Source records:

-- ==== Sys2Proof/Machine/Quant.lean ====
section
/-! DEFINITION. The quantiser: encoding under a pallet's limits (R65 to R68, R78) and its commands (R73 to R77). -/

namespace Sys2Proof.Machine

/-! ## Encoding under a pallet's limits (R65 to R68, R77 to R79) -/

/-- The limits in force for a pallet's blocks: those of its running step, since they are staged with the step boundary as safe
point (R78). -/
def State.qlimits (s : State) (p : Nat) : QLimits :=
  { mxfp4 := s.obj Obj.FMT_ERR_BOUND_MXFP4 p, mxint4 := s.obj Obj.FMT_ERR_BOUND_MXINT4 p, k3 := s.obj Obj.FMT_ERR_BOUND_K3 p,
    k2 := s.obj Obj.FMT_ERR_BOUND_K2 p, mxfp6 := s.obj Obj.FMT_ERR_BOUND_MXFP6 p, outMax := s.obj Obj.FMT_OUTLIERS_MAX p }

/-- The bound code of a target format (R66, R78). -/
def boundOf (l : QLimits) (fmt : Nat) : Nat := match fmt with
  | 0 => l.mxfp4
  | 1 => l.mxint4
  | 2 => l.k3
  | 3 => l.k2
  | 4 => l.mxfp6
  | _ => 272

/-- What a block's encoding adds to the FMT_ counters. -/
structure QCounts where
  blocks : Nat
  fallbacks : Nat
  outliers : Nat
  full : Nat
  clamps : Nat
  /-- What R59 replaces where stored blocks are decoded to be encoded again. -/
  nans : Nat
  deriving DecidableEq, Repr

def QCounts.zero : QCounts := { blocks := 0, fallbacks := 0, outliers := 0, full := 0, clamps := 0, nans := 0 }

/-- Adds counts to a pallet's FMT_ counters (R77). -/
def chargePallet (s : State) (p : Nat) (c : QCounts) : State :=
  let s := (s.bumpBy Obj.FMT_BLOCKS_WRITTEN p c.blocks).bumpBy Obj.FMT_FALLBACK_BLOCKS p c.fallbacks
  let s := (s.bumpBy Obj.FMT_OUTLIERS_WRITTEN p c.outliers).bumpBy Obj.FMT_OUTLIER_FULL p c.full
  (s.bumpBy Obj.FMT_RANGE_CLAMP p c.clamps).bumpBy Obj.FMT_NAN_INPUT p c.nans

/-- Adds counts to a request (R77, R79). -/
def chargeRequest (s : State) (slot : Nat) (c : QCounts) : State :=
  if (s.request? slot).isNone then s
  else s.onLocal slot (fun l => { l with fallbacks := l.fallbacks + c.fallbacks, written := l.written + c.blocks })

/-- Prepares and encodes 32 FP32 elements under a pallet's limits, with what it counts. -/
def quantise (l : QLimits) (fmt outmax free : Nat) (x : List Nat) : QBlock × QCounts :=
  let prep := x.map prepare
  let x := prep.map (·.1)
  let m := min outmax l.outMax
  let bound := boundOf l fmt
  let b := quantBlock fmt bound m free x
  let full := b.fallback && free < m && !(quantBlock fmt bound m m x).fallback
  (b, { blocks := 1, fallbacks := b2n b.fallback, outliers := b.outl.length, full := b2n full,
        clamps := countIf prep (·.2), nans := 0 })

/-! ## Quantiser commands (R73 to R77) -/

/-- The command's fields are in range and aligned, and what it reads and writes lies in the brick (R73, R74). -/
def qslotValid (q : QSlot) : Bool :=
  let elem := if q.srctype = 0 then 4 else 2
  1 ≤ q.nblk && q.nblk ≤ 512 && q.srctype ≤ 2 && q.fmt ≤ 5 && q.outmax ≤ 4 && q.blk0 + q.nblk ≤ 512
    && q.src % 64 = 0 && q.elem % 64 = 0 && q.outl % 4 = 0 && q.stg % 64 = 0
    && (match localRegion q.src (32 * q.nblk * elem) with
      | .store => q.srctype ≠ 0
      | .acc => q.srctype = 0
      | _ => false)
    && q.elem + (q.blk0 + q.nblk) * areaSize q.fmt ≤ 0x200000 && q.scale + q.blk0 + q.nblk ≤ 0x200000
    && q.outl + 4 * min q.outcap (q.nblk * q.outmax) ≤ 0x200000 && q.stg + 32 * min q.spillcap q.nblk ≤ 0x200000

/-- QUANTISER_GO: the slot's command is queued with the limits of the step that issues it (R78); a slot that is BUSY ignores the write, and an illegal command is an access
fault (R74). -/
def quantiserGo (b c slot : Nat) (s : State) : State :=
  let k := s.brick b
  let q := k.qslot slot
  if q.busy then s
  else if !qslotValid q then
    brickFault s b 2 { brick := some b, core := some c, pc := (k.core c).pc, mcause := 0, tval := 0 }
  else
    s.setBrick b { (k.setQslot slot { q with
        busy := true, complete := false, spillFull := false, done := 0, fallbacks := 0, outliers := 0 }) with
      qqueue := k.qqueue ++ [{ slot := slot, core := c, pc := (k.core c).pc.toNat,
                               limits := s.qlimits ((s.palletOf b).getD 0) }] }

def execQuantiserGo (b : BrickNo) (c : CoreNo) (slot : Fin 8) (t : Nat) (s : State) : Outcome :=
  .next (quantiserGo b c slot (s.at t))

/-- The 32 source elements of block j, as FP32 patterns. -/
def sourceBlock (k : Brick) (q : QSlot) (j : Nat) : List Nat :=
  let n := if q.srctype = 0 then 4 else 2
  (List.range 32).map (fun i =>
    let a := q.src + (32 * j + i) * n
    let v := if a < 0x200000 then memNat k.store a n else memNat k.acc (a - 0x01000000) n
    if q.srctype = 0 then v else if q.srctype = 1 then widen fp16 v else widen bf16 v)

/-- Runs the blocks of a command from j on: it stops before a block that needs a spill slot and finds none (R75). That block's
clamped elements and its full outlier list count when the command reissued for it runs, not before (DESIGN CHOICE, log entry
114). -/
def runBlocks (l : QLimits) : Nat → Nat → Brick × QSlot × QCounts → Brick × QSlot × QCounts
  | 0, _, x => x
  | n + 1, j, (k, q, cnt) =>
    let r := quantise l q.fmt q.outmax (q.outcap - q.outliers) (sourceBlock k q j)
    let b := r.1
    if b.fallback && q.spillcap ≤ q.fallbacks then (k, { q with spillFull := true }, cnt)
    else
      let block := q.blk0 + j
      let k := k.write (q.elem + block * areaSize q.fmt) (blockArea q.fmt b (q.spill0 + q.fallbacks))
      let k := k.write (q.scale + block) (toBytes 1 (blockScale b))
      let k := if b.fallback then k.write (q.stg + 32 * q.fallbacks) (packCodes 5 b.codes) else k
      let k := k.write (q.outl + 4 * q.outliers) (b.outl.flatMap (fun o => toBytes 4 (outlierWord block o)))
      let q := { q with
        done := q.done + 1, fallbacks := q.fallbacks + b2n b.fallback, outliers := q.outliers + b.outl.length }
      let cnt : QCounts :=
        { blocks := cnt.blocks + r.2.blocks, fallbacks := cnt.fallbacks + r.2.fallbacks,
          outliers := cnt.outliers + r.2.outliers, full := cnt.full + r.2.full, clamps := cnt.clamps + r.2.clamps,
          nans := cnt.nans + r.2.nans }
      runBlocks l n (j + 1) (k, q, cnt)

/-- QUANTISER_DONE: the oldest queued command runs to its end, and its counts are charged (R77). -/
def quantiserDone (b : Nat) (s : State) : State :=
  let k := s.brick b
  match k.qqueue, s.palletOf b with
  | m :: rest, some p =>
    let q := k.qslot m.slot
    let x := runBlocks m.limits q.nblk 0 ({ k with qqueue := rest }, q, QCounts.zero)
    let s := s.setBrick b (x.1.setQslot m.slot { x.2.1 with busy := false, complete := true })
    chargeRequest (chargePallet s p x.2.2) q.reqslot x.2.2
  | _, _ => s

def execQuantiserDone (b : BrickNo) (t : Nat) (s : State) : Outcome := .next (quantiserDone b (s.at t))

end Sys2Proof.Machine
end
--
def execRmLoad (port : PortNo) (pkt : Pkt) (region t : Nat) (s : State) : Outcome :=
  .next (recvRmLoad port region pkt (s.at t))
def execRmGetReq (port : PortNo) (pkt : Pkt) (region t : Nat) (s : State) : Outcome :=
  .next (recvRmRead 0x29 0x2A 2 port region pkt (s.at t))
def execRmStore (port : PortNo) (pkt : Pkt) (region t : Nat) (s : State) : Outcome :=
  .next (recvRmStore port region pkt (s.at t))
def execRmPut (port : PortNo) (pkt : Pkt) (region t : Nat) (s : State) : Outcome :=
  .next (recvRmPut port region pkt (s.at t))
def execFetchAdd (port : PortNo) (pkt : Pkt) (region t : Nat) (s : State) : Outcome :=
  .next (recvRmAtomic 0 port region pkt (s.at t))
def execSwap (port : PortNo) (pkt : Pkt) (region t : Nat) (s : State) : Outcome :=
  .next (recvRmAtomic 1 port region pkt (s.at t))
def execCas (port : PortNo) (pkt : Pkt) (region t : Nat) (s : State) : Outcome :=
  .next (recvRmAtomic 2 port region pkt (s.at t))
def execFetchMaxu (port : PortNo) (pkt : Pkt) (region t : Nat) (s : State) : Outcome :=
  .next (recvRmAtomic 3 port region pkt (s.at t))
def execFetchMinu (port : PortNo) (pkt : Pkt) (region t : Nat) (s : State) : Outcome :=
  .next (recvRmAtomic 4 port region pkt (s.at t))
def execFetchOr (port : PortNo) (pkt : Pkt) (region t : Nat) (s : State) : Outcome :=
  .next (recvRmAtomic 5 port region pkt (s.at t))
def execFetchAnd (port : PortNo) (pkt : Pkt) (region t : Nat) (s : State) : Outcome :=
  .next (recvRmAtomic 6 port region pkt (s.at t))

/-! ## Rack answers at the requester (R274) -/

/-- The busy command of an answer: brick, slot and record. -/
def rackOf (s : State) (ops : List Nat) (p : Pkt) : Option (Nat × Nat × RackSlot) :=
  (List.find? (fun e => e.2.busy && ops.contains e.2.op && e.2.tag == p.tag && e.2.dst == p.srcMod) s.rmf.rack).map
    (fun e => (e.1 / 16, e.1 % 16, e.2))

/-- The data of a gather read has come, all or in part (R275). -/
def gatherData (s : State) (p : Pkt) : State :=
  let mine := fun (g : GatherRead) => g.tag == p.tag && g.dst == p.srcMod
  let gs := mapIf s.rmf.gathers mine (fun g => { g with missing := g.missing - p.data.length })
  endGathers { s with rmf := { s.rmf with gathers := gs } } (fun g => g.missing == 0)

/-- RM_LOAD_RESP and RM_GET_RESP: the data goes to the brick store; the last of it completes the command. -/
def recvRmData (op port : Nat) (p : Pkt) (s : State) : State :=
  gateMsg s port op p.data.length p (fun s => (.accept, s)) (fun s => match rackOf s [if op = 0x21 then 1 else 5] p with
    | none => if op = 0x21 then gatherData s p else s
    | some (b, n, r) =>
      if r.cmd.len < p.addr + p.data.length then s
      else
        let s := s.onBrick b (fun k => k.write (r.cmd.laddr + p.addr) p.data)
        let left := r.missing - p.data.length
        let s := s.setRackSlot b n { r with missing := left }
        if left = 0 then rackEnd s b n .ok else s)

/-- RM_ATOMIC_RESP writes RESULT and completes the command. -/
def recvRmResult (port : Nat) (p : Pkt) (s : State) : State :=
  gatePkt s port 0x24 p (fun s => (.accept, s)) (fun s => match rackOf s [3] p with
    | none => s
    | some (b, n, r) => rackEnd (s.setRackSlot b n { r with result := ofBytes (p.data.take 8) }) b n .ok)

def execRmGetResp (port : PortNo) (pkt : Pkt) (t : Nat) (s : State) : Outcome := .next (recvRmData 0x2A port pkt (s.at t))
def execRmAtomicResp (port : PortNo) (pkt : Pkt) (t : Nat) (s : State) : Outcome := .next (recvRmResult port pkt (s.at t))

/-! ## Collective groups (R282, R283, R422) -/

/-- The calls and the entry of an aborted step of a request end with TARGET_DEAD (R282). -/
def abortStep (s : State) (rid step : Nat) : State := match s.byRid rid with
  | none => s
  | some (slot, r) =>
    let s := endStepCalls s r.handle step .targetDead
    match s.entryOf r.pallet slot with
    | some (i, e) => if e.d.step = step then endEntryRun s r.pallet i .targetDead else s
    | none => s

What this task involves:
Above are the records; from them, give again exactly the lines from the one containing "def execRmGetReq (port" to the one containing "(recvRmStore port region pkt (s.at t))", both lines included, and nothing more.

The answer:
def execRmGetReq (port : PortNo) (pkt : Pkt) (region t : Nat) (s : State) : Outcome :=
  .next (recvRmRead 0x29 0x2A 2 port region pkt (s.at t))
def execRmStore (port : PortNo) (pkt : Pkt) (region t : Nat) (s : State) : Outcome :=
  .next (recvRmStore port region pkt (s.at t))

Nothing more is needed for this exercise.